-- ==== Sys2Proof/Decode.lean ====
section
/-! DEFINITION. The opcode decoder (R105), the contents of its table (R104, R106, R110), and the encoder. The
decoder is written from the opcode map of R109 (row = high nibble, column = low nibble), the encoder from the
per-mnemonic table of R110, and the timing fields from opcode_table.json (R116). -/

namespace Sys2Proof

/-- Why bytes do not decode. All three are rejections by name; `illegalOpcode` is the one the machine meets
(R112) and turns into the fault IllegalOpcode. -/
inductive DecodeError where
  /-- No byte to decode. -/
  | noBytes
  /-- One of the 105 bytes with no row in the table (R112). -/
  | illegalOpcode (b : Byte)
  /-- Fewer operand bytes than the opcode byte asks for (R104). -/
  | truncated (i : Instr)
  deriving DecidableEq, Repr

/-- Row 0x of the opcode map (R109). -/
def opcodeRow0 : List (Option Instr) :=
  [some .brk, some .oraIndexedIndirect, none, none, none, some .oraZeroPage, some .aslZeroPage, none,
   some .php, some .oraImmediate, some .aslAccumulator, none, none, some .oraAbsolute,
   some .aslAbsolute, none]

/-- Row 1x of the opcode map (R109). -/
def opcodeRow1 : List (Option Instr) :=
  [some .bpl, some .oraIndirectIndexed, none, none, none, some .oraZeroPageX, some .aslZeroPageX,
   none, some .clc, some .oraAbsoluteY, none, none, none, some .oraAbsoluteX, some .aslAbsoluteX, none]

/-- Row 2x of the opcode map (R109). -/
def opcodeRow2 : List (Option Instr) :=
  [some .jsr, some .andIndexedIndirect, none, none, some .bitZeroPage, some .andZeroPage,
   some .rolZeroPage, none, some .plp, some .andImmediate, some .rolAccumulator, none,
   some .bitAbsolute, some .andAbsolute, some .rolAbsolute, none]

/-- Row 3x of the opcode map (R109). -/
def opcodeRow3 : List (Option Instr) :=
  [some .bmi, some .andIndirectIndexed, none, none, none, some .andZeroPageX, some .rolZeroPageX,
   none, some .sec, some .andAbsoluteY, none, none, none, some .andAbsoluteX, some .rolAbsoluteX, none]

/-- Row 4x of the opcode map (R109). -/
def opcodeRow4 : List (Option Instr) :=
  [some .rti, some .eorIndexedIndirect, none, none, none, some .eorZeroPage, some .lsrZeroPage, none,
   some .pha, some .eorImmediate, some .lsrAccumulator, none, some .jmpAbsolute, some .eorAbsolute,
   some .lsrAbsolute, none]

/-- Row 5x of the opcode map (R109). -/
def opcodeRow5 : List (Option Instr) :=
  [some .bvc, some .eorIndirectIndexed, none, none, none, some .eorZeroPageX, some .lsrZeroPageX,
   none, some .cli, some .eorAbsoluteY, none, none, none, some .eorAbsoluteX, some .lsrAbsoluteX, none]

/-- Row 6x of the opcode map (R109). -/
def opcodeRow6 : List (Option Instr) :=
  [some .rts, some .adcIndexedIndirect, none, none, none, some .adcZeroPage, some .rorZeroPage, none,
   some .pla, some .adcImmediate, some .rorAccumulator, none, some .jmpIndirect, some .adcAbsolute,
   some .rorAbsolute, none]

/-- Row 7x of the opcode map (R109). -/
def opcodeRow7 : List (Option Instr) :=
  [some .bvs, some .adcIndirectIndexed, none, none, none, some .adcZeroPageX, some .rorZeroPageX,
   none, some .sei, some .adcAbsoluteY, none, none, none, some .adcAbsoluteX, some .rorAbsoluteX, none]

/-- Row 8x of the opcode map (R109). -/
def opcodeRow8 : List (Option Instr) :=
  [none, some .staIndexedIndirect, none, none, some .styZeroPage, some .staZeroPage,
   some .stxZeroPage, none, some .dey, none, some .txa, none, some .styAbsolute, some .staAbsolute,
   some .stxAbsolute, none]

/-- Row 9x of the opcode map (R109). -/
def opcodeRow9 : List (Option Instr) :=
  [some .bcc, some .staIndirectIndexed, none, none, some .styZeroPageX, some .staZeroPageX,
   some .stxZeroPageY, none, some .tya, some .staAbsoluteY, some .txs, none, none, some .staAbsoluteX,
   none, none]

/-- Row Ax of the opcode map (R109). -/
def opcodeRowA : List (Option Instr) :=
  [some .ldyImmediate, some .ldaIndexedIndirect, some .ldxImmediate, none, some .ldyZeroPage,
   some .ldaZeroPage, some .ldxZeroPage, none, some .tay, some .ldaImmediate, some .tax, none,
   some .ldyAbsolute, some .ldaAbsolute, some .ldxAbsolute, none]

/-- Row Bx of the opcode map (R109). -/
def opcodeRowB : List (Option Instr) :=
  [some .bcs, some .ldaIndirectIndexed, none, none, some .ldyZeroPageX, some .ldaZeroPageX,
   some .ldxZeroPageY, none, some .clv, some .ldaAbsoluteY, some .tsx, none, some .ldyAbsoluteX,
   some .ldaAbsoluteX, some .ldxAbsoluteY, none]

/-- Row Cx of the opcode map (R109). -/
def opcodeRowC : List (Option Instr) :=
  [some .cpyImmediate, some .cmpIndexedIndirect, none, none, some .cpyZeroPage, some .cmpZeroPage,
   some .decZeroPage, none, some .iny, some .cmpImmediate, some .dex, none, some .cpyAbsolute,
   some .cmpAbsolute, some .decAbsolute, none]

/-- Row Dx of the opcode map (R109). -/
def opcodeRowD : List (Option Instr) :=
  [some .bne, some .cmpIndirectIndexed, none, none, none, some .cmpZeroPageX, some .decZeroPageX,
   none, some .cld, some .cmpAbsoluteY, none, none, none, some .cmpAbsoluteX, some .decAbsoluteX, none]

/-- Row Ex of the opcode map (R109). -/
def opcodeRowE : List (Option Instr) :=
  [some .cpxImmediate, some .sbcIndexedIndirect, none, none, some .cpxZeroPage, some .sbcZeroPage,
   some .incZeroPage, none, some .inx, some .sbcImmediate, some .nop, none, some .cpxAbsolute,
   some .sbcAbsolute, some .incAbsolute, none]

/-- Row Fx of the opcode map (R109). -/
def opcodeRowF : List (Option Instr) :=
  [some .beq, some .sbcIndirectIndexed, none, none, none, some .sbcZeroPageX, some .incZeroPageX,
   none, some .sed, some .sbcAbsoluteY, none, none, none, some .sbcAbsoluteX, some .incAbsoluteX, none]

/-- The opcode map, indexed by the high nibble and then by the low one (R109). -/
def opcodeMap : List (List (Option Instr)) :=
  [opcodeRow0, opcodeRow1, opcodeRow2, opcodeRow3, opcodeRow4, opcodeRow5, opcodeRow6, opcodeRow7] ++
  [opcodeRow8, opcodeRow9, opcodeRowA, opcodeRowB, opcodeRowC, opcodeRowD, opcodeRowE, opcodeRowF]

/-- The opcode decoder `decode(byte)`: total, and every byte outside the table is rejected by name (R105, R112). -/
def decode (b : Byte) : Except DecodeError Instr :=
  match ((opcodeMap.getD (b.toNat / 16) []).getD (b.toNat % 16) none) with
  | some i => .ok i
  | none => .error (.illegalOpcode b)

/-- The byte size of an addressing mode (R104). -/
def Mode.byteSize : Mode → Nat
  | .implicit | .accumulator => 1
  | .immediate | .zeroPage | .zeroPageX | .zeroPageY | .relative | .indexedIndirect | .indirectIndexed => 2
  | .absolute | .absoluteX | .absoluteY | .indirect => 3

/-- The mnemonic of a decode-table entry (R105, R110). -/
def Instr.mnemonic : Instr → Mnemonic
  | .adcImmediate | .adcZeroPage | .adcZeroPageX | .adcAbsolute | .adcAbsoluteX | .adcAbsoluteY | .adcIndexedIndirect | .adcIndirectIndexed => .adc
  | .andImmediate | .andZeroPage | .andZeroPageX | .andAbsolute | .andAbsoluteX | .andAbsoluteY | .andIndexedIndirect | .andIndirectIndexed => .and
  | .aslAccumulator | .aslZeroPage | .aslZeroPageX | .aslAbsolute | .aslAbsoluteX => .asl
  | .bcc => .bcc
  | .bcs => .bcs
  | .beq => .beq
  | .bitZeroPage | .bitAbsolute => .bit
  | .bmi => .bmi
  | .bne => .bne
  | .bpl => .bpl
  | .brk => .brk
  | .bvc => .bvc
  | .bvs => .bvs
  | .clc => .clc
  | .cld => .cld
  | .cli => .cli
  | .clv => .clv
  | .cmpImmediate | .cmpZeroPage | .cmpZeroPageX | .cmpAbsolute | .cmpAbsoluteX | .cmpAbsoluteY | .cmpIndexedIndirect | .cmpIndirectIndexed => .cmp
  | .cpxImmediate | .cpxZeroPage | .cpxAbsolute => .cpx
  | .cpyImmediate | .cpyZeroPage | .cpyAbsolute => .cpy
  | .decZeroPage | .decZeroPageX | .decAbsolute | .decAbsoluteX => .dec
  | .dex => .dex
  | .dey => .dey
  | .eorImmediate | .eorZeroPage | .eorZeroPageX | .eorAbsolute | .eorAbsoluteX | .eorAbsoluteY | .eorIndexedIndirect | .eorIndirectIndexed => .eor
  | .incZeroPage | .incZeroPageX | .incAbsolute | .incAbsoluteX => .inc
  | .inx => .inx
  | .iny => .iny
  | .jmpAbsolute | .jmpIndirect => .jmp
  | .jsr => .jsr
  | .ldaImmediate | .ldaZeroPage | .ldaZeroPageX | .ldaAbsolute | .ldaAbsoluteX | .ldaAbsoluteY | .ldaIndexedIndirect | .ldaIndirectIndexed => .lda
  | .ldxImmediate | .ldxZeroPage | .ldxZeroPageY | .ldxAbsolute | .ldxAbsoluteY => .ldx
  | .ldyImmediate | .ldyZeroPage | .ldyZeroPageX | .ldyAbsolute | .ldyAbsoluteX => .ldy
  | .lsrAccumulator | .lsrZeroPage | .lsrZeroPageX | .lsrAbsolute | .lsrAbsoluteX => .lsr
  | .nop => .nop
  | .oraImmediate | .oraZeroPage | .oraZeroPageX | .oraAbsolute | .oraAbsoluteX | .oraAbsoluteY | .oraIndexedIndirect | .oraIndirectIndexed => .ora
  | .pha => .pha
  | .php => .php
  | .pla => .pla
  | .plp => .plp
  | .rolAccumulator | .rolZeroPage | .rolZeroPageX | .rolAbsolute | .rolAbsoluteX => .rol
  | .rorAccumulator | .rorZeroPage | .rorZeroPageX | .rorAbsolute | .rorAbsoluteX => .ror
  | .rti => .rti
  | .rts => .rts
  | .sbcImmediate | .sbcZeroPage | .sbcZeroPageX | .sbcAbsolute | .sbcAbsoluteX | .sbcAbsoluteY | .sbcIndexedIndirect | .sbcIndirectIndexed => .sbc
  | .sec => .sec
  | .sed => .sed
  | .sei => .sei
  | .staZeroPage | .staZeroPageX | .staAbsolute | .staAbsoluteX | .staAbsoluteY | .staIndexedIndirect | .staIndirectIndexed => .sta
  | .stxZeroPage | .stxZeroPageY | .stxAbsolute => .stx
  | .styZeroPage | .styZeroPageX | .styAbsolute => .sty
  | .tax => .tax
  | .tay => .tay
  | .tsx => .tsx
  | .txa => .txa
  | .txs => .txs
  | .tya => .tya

■ Problem ■
Find the string "opcodeMap" in the entries above and return each line that holds it.

■ Solved exercise ■
def opcodeMap : List (List (Option Instr)) :=
  match ((opcodeMap.getD (b.toNat / 16) []).getD (b.toNat % 16) none) with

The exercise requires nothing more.